We conclude that the evidence before the district court did not support the findings that the respondents’ due process rights were violated by the prosecution’s improper use of the civil proceeding or that the State had a conflict of interest. Before this court will dismiss a case for prosecutorial misconduct, the misconduct must be clearly demonstrated to be substantial and prejudicial. See State v. Tapia, 108 Nev. 494, 835 P.2d 22 (1992). Further, a prosecuting attorney’s office should not be disqualified for a conflict of interest unless evidence establishes that an extreme situation exists. Collier v. Legakes, 98 Nev. 307, 646 P.2d 1219 (1982). Since such a showing was not made by the respondents, the district court erred in dismissing this action and granting the writs of habeas corpus. Accordingly, we reverse the granting of the writs of habeas corpus and the dismissal of this case and remand to the district court for trial.

Young and Shearing, JJ., concur.

The Attorney General’s office served as counsel for the State in this case. On November 19, 1991, Nevada’s civil complaint was amended to add Bennett as a defendant. Also, according to the receiver’s testimony before the grand jury, the complaint was later further expanded, by order or amended complaint, to include Fullerton Zip Nut, Inc., a Utah corporation, and Fullerton, Inc., a Nevada corporation (the two corporations involved in the Utah litigation).

The respondents neither confirm nor deny that this occurred in their brief, but merely point out that the statement was made by the prosecutor, adding: “If this [is] true, the Respondents were represented by John Schell.”

Respondents maintain that the investors named in the indictment accepted the option of stock in Zip Nut, Inc.
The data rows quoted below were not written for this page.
-- ==== Sys2Proof/Tests/Slice0.lean ====
section
/-! SUPPORT. Own tests. Expected values come from spec/: the encodings of 30_encoding.md R69 and R75, and the vectors of
95_test_vectors.md (the section stands before each group). After them, one witness per obligation: a concrete state and
operands that meet its hypotheses, each clause at a boundary of its range. -/

set_option Elab.async false

namespace Sys2Proof.Tests

open Sys2Proof Sys2Proof.Machine

/-! ### Helpers -/

/-- The response of one command. -/
def answer (i : Instr) (s : State) : List Word :=
  match exec i s with
  | .next t => t.ports.resp
  | _ => []

/-- The state after one command. -/
def after (i : Instr) (s : State) : State :=
  match exec i s with
  | .next t => t
  | _ => s

/-- One register after one command. -/
def regAfter (i : Instr) (s : State) (addr : Nat) : Option Word64 := readReg (after i s) addr

/-- The state with these words on the command port. -/
def given (ws : List Word) (s : State) : State := { s with ports := { s.ports with cmd := ws } }

def c8 : F64 := 0x4020000000000000#64
def c1100 : F64 := 0x4091300000000000#64
def c48000 : F64 := 0x40E7700000000000#64
def cPoint3 : F64 := 0x3FD3333333333333#64
def cNaN : F64 := 0x7FF8000000000000#64

/-- An oscillator set up at 48000.0. -/
def osc48 (kind : WaveKind) (freq delta phase : F64) : Osc :=
  { sr := c48000, freq := freq, delta := delta, phase := phase, kind := kind, srv := true, fqv := true }

/-- The bank of program P5 before its PROCESS: `pulse.init 48000.0, 12000.0`, `syn.setup 3, 60, 48000.0`, `flt.setup`
and `pan.setup` of 95_test_vectors.md sections 4.2, 5.1 and 7.3. -/
def bankP5 : Bank :=
  { pulse := osc48 .square 0x40C7700000000000#64 cQuarter cZero
    carrier := osc48 .triangle cOne 0x3EF5D867C3ECE2A5#64 cZero
    lfoCut := osc48 .sine cHalf 0x3EE5D867C3ECE2A5#64 c055
    lfoRes := osc48 .sine cQuarter 0x3ED5D867C3ECE2A5#64 c077
    pan := osc48 .sine cOne 0x3EF5D867C3ECE2A5#64 0x3FEFFFFFFED9A0A9#64
    pmod := osc48 .sine cHalf 0x3EE5D867C3ECE2A5#64 0x3FD0002BB0CF87DA#64
    harm :=
      [ osc48 .sine 0x40705A0250C2B956#64 0x3F76534C34EBD367#64 cZero,
        osc48 .sine 0x40805A0250C2B956#64 0x3F86534C34EBD367#64 cZero,
        osc48 .sine 0x4088870379241601#64 0x3F90BE7927B0DE8D#64 cZero ]
        ++ List.replicate 13 (Osc.reset .sine) }

/-- The state of program P5 before its PROCESS (95_test_vectors.md section 10). -/
def readyState : State :=
  { State.reset with
    cfg :=
      { syn := true, flt := true, dsize := true, dtime := true, dfb := true, pan := true, gain := true, range := true }
    gain := cHalf
    range := 0x4545#32
    bank := bankP5
    syn := { count := 3#32, note := 60#32 }
    flt := { FltRegs.reset with sr := c48000, baseCut := c1100, baseRes := cFive }
    dly := { size := 4#32, wp := 0#32, rp := 2#32, time := 2#32, fb := cHalf }
    pan := { thr := cPoint3, gr := cZero, gl := cZero } }

/-- A saw pulse generator at DELTA 0.125 and this phase (95_test_vectors.md section 3.1). -/
def sawAt (phase : F64) : State :=
  { State.reset with
    bank :=
      { State.reset.bank with
        pulse :=
          { sr := c8, freq := cOne, delta := 0x3FC0000000000000#64, phase := phase, kind := .saw, srv := true,
            fqv := true } } }

/-- A delay line of SIZE 4 with no time set (95_test_vectors.md section 6). -/
def sizedState : State :=
  { State.reset with
    cfg := { CfgBits.reset with dsize := true }
    dly := { size := 4#32, wp := 0#32, rp := 0#32, time := 0#32, fb := cZero } }

/-- The state of program P3 after its second command: `dly.fb 1.0` rejected (95_test_vectors.md section 10). -/
def errState : State :=
  { sizedState with record := { err := true, multi := false, cause := 0x04#8, errcmd := 0x42200000#32 } }

/-! ### Well-formedness: one ill-formed term per check -/

theorem test_illformed_addr : (Instr.regRd 65536).wellFormed = false := by decide
theorem test_illformed_index : (Instr.bufRd 2147483648).wellFormed = false := by decide
theorem test_illformed_osc :
    (Instr.oscSr 256 c8).wellFormed = false ∧ (Instr.oscFreq 256 c8).wellFormed = false ∧
      (Instr.oscPhase 256 c8).wellFormed = false ∧ (Instr.oscKind 256 .saw).wellFormed = false ∧
      (Instr.oscStep 256).wellFormed = false := by decide
theorem test_illformed_syn :
    (Instr.synSetup 256 0 c8).wellFormed = false ∧ (Instr.synSetup 0 128 c8).wellFormed = false ∧
      (Instr.synRetune 128).wellFormed = false := by decide
theorem test_illformed_dly :
    (Instr.dlySize (-2147483649)).wellFormed = false ∧ (Instr.dlyTime 2147483648).wellFormed = false := by decide
theorem test_illformed_trg :
    (Instr.trgRange 128 0).wellFormed = false ∧ (Instr.trgRange 0 128).wellFormed = false := by decide
theorem test_illformed_process : (Instr.process 65536).wellFormed = false := by decide
theorem test_illformed_not_encoded : encode (.process 65536) = [] := by decide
However, appellant asserts that five First Phoenix investors elected to have a return of their investment funds, through promissory notes, as no cash existed to pay them back.

We also note that on March 15, 1992, Bennett and Fullerton unsuccessfully filed a motion to have the receivership terminated. This court, on appeal from the denial of the motion to terminate the receivership, determined that the purposes of the receivership had not yet been fulfilled and accordingly issued an order dismissing appeal on March 31, 1994. See Fullerton v. State, Docket No. 24398 (Order Dismissing Appeal, March 31, 1994).

Respondents rely for this assertion upon an unsigned, unnotarized affidavit of Zip Nut, Inc., on Gentile’s law firm’s letterhead, and upon certain billing statements discussed more fully infra.

According to statements made by Fullerton’s counsel at the hearing on the motion to dismiss and the habeas petition, these documents were sent to Fullerton by one of Schell’s employees who was thereafter fired.

Since the indictment was filed on November 18, 1992, it is unclear whether this date on Gentile’s billing statement is correct.

Respondents did not argue that it was inappropriate per se for a civil receiver to act as a witness in a criminal prosecution, but (in the words of Judge Agosti) that

it is inappropriate to utilize the testimony of a receiver when the receiver was appointed at the State’s behest, and then thereafter manipulated to obtain information in order to make a criminal prosecution work. In other words, to circumvent the due process rights of these defendants . . . [t]he receiver went out and just seized everything . . . [and] was subsequently subpoenaed .... [Whereas] [t]here would have to be an up-front criminal prosecution going on to get a search warrant.

In short, the parties were arguing, and the judge appeared to agree, that “a civil proceeding [had been used] as subterfuge to gain evidence for a criminal proceeding.”